Fue cortejada y piropeada por varios galanes. Pero uno solo atrapó sus sentimientos. Quizás por su envestidura oficial con sombrero blanco, con el escudo nacional, blusa y pantalón de dacrón, camiseta de poliéster del mismo tono, corbata lisa de color negro opaco y zapatos negros encharolados.

En una calurosa tarde, soplaban vientos de tierra seca. Ingresa a la escuela un joven llamado Willi: moreno, encantador, infante de marina. Se presenta con su traje que brilla por su blancura. Pretende ayudar en algunas tardes a recrear a los estudiantes con otros compañeros que se han ofrecido para esta labor principalmente a  jugar ajedrez y son bien recibidos.

A la hora de salida aparece Mara, vestida con una bata azul claro y un vestido de rayas de colores, sale con sus estudiantes y Willi fija su mirada en ella, quien se ruboriza y pasa la mano por la frente para disimular también la emoción.

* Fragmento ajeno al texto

-- ==== Sys2Proof/Machine/RowTime.lean ====
section
/-! DEFINITION. What the commands of this family do: The time base (02). -/
namespace Sys2Proof.Machine

/-- TIME_ADVANCE (R32): On every TSCLK tick the time of day advances by the increment in force, with the hidden residue carrying into FRAC. -/
def execTimeAdvance (s : State) : Host.Outcome State Fault Refusal := chipOn tickAdvance s
/-- TIME_CMD_STEP (R34): A write of STEP to TIME_CMD makes a step pending until its tick of application. -/
def execTimeCmdStep (who : Initiator) (w : Word) (s : State) : Host.Outcome State Fault Refusal := writeReg who TIME_CMD (TIME_CMD_STEP.put w 1) s
/-- TIME_CMD_SET (R34): A write of SET to TIME_CMD makes a set pending until its tick of application. -/
def execTimeCmdSet (who : Initiator) (w : Word) (s : State) : Host.Outcome State Fault Refusal := writeReg who TIME_CMD (TIME_CMD_SET.put w 1) s
/-- TIME_CMD_INC (R34): A write of INC to TIME_CMD, with TIME_INC in range, makes an increment load pending until its tick of application. -/
def execTimeCmdInc (who : Initiator) (w : Word) (s : State) : Host.Outcome State Fault Refusal := writeReg who TIME_CMD (TIME_CMD_INC.put w 1) s
/-- TIME_CMD_KICK (R34): A write of KICK to TIME_CMD schedules a restart of the state watchdog at its own tick of application. -/
def execTimeCmdKick (who : Initiator) (w : Word) (s : State) : Host.Outcome State Fault Refusal := writeReg who TIME_CMD (TIME_CMD_KICK.put w 1) s
/-- FORCE_JUMP (R36): A write of FORCE_JUMP arms a one-shot permission for the next STEP or SET to pass the jump limit or the state gate. -/
def execForceJump (who : Initiator) (w : Word) (s : State) : Host.Outcome State Fault Refusal := writeReg who TIME_CMD (TIME_CMD_FORCE_JUMP.put w 1) s
/-- DISARM (R36): A write of DISARM clears an armed FORCE_JUMP without consuming it. -/
def execDisarm (who : Initiator) (w : Word) (s : State) : Host.Outcome State Fault Refusal := writeReg who TIME_CMD (TIME_CMD_DISARM.put w 1) s
/-- STEP_APPLY (R35): At its tick of application a pending STEP adds TIME_STEP to the time, or is refused beyond TIME_JUMP_LIMIT without FORCE_JUMP. -/
def execStepApply (s : State) : Host.Outcome State Fault Refusal := chipOn stepApply s
/-- SET_APPLY (R37): At its tick of application a pending SET loads the time from TIME_SET when STATE is FREE or FORCE_JUMP is armed, and is refused otherwise. -/
def execSetApply (s : State) : Host.Outcome State Fault Refusal := chipOn setApply s
/-- INC_APPLY (R32): At its tick of application a pending INC loads the increment in force from TIME_INC and restarts the state watchdog. -/
def execIncApply (s : State) : Host.Outcome State Fault Refusal := chipOn incApply s
/-- KICK_APPLY (R40): At its tick of application a KICK restarts the state watchdog. -/
def execKickApply (s : State) : Host.Outcome State Fault Refusal := chipOn kickApply s
/-- TIME_CTL_STATE (R39): A write of STATE in TIME_CTL moves the synchronisation state, restarting the state watchdog when it writes SYNC. -/
def execTimeCtlState (who : Initiator) (w : Word) (s : State) : Host.Outcome State Fault Refusal := writeReg who TIME_CTL (w) s
/-- TIME_WDOG (R40): A write of TIME_WDOG sets the state watchdog interval and restarts or stops the watchdog when the write lands. -/
def execTimeWdog (who : Initiator) (w : Word) (s : State) : Host.Outcome State Fault Refusal := writeReg who TIME_WDOG (w) s
/-- STATE_WATCHDOG_EXPIRY (R40): Expiry of the state watchdog in SYNC moves STATE to HOLDOVER, sets HOLDOVER_ENTERED and counts logbook code 0x22. -/
def execStateWatchdogExpiry (s : State) : Host.Outcome State Fault Refusal := chipOn stateWatchdogExpiry s
/-- TIME_NOW_FRAC (R33): A read of TIME_NOW_FRAC latches NS and SEC of the same tick for the following reads. -/
def execTimeNowFrac (who : Initiator) (s : State) : Host.Outcome State Fault Refusal := readReg who TIME_NOW_FRAC s
/-- TIME_PTP_TXTS_KEY (R46): A read of TIME_PTPn_TXTS_KEY pops the head of the egress timestamp FIFO and latches its NS and SEC. -/
def execTimePtpTxtsKey (who : Initiator) (n : Fin 6) (s : State) : Host.Outcome State Fault Refusal := readReg who (TIME_PTP_TXTS_KEY n.val) s
/-- TRIGGER_MODE (R52): A write of MODE in TTRIGn_CTL selects OFF, TIDE, PERIODIC or SOFT, after checks on WIDTH, PERIOD and START. -/
def execTriggerMode (who : Initiator) (n : Fin 16) (w : Word) (s : State) : Host.Outcome State Fault Refusal := writeReg who (TTRIG_CTL n.val) (w) s
/-- PERIODIC_RISE (R51): At each START + k × PERIOD a PERIODIC trigger starts a pulse of WIDTH ticks. -/
def execPeriodicRise (n : Fin 16) (s : State) : Host.Outcome State Fault Refusal := chipOn (periodicRise n.val) s
/-- PULSE (R51): A write of PULSE in SOFT mode starts or restarts one pulse of WIDTH. -/
def execPulse (who : Initiator) (n : Fin 16) (w : Word) (s : State) : Host.Outcome State Fault Refusal := writeReg who (TTRIG_CTL n.val) (TTRIG_CTL_PULSE.put w 1) s
/-- PULSE_END (R52): WIDTH ticks after its latest rise a trigger pulse ends and the output goes inactive. -/
def execPulseEnd (n : Fin 16) (s : State) : Host.Outcome State Fault Refusal := chipOn (pulseEnd n.val) s
/-- CAPTURE_EDGE (R54): A selected edge on a TCAP input, in CONTINUOUS mode or inside an open window, is timestamped into the unit's FIFO or dropped with OVERFLOW. -/
def execCaptureEdge (n : Fin 16) (rising : Bool) (s : State) : Host.Outcome State Fault Refusal := chipOn (fun s => s.inputEdge (0xC0 + n.val) rising (captureEdge n.val)) s
/-- TCAP_TS_NS (R55): A read of TCAPn_TS_NS pops the head of the capture FIFO and latches its SEC. -/
def execTcapTsNs (who : Initiator) (n : Fin 16) (s : State) : Host.Outcome State Fault Refusal := readReg who (TCAP_TS_NS n.val) s

end Sys2Proof.Machine
end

Logran acercarse, conocerse, salen a diferentes lugares y se enamoran, cuando deciden vivir  juntos, al cabo de siete meses de relacionarse, aparece una muchacha de la costa diciendo que se llama Emily y que tiene ocho meses de embarazo y que el hijo es de Willi. Él lo niega. Pero ella muestra fotos juntos.

Mara languidece, siente que le falta el aire, aparece en su rostro una braveza de cólera y desprecio y le dice con voz temblorosa, atropellada, confusa, agringada y ronca: «¡Ahola, les…  lesponda pol su hijo!.. Ya no deseo volvel a verlo». Esa tarde el cielo se torna gris y el aire se humedece, al cabo de media hora empieza a llover, como las lágrimas que  corren por las mejillas de esta pareja que se abraza despidiéndose por última vez.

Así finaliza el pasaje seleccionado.